_Task instructions_
Filter task. Return each line of the material that holds the string "segRead".

_Task material_
____________________
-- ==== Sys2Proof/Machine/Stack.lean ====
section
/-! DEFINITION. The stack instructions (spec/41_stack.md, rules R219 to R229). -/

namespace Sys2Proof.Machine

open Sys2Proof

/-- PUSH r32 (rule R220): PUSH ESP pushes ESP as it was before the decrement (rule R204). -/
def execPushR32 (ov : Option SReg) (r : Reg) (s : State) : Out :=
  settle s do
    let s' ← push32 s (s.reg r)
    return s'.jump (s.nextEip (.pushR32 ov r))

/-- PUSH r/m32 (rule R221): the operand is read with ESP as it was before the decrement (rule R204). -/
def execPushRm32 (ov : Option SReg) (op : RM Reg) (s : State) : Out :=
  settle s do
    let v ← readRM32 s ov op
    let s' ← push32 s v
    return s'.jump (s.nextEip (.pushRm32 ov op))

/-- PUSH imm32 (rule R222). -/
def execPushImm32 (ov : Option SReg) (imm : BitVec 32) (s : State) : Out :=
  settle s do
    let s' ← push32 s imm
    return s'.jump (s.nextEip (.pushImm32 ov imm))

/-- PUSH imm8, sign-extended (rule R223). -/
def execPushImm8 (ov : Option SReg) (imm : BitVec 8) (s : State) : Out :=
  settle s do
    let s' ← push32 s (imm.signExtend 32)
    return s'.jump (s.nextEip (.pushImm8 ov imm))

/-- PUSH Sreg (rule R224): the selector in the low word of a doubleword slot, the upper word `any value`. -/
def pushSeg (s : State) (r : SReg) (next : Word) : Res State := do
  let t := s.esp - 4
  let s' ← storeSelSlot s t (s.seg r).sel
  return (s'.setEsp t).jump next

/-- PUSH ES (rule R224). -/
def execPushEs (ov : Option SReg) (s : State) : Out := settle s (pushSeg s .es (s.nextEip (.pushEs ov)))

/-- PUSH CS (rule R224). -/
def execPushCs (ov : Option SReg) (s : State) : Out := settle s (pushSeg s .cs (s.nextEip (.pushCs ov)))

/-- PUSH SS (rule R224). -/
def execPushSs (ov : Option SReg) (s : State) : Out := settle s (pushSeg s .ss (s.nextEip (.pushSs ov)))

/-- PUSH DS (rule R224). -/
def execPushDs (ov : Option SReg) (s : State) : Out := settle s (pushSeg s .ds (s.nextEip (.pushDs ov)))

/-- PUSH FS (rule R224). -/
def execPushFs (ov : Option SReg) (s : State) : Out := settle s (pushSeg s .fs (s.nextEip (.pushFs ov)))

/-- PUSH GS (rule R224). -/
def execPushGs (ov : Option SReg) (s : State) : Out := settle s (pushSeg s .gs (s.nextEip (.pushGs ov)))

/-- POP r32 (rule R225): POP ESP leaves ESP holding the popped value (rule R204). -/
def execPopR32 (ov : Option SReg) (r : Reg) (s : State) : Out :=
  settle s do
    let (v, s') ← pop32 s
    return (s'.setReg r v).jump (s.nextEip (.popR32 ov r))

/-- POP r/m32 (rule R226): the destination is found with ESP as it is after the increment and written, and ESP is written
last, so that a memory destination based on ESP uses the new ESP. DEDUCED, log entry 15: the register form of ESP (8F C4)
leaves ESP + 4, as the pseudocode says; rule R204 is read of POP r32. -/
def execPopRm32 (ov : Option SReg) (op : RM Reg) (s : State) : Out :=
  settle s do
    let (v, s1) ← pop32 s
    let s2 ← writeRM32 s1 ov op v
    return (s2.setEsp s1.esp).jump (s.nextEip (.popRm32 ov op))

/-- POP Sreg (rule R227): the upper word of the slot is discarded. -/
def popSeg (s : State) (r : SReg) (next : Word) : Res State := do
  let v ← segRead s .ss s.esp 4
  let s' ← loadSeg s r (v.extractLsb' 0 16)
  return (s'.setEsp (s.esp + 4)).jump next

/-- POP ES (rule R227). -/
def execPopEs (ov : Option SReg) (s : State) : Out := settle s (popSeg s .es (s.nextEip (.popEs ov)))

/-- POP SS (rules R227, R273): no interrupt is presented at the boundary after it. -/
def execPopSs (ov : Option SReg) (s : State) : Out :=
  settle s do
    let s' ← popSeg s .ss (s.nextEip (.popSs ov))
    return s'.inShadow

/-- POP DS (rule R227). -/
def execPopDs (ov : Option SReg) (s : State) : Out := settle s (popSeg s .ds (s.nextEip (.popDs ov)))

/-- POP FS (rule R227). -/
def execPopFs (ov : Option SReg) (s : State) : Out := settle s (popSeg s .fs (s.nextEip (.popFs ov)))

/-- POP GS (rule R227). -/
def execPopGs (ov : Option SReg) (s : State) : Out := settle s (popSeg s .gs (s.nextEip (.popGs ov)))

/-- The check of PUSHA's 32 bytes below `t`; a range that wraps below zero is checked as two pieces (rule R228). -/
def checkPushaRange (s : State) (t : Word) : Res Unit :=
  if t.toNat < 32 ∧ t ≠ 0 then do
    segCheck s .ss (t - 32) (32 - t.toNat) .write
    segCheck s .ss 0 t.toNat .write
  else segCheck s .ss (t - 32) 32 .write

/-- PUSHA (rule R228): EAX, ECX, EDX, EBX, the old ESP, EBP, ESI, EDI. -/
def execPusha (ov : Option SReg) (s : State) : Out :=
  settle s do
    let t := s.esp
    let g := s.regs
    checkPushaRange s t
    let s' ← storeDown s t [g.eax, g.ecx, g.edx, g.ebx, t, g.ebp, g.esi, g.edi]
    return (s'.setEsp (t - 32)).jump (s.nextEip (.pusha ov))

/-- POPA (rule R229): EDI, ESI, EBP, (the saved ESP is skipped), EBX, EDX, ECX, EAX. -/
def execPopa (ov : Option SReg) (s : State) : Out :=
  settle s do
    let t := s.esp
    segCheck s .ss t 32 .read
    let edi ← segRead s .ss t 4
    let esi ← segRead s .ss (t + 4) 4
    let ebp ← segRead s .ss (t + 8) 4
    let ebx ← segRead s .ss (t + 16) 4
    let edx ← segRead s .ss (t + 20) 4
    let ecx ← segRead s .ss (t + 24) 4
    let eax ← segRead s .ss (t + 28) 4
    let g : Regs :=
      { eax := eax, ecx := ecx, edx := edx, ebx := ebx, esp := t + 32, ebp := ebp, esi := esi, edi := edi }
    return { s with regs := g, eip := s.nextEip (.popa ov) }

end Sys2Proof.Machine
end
____________________
_Answer to this exercise_
  let v ← segRead s .ss s.esp 4
    let edi ← segRead s .ss t 4
    let esi ← segRead s .ss (t + 4) 4
    let ebp ← segRead s .ss (t + 8) 4
    let ebx ← segRead s .ss (t + 16) 4
    let edx ← segRead s .ss (t + 20) 4
    let ecx ← segRead s .ss (t + 24) 4
    let eax ← segRead s .ss (t + 28) 4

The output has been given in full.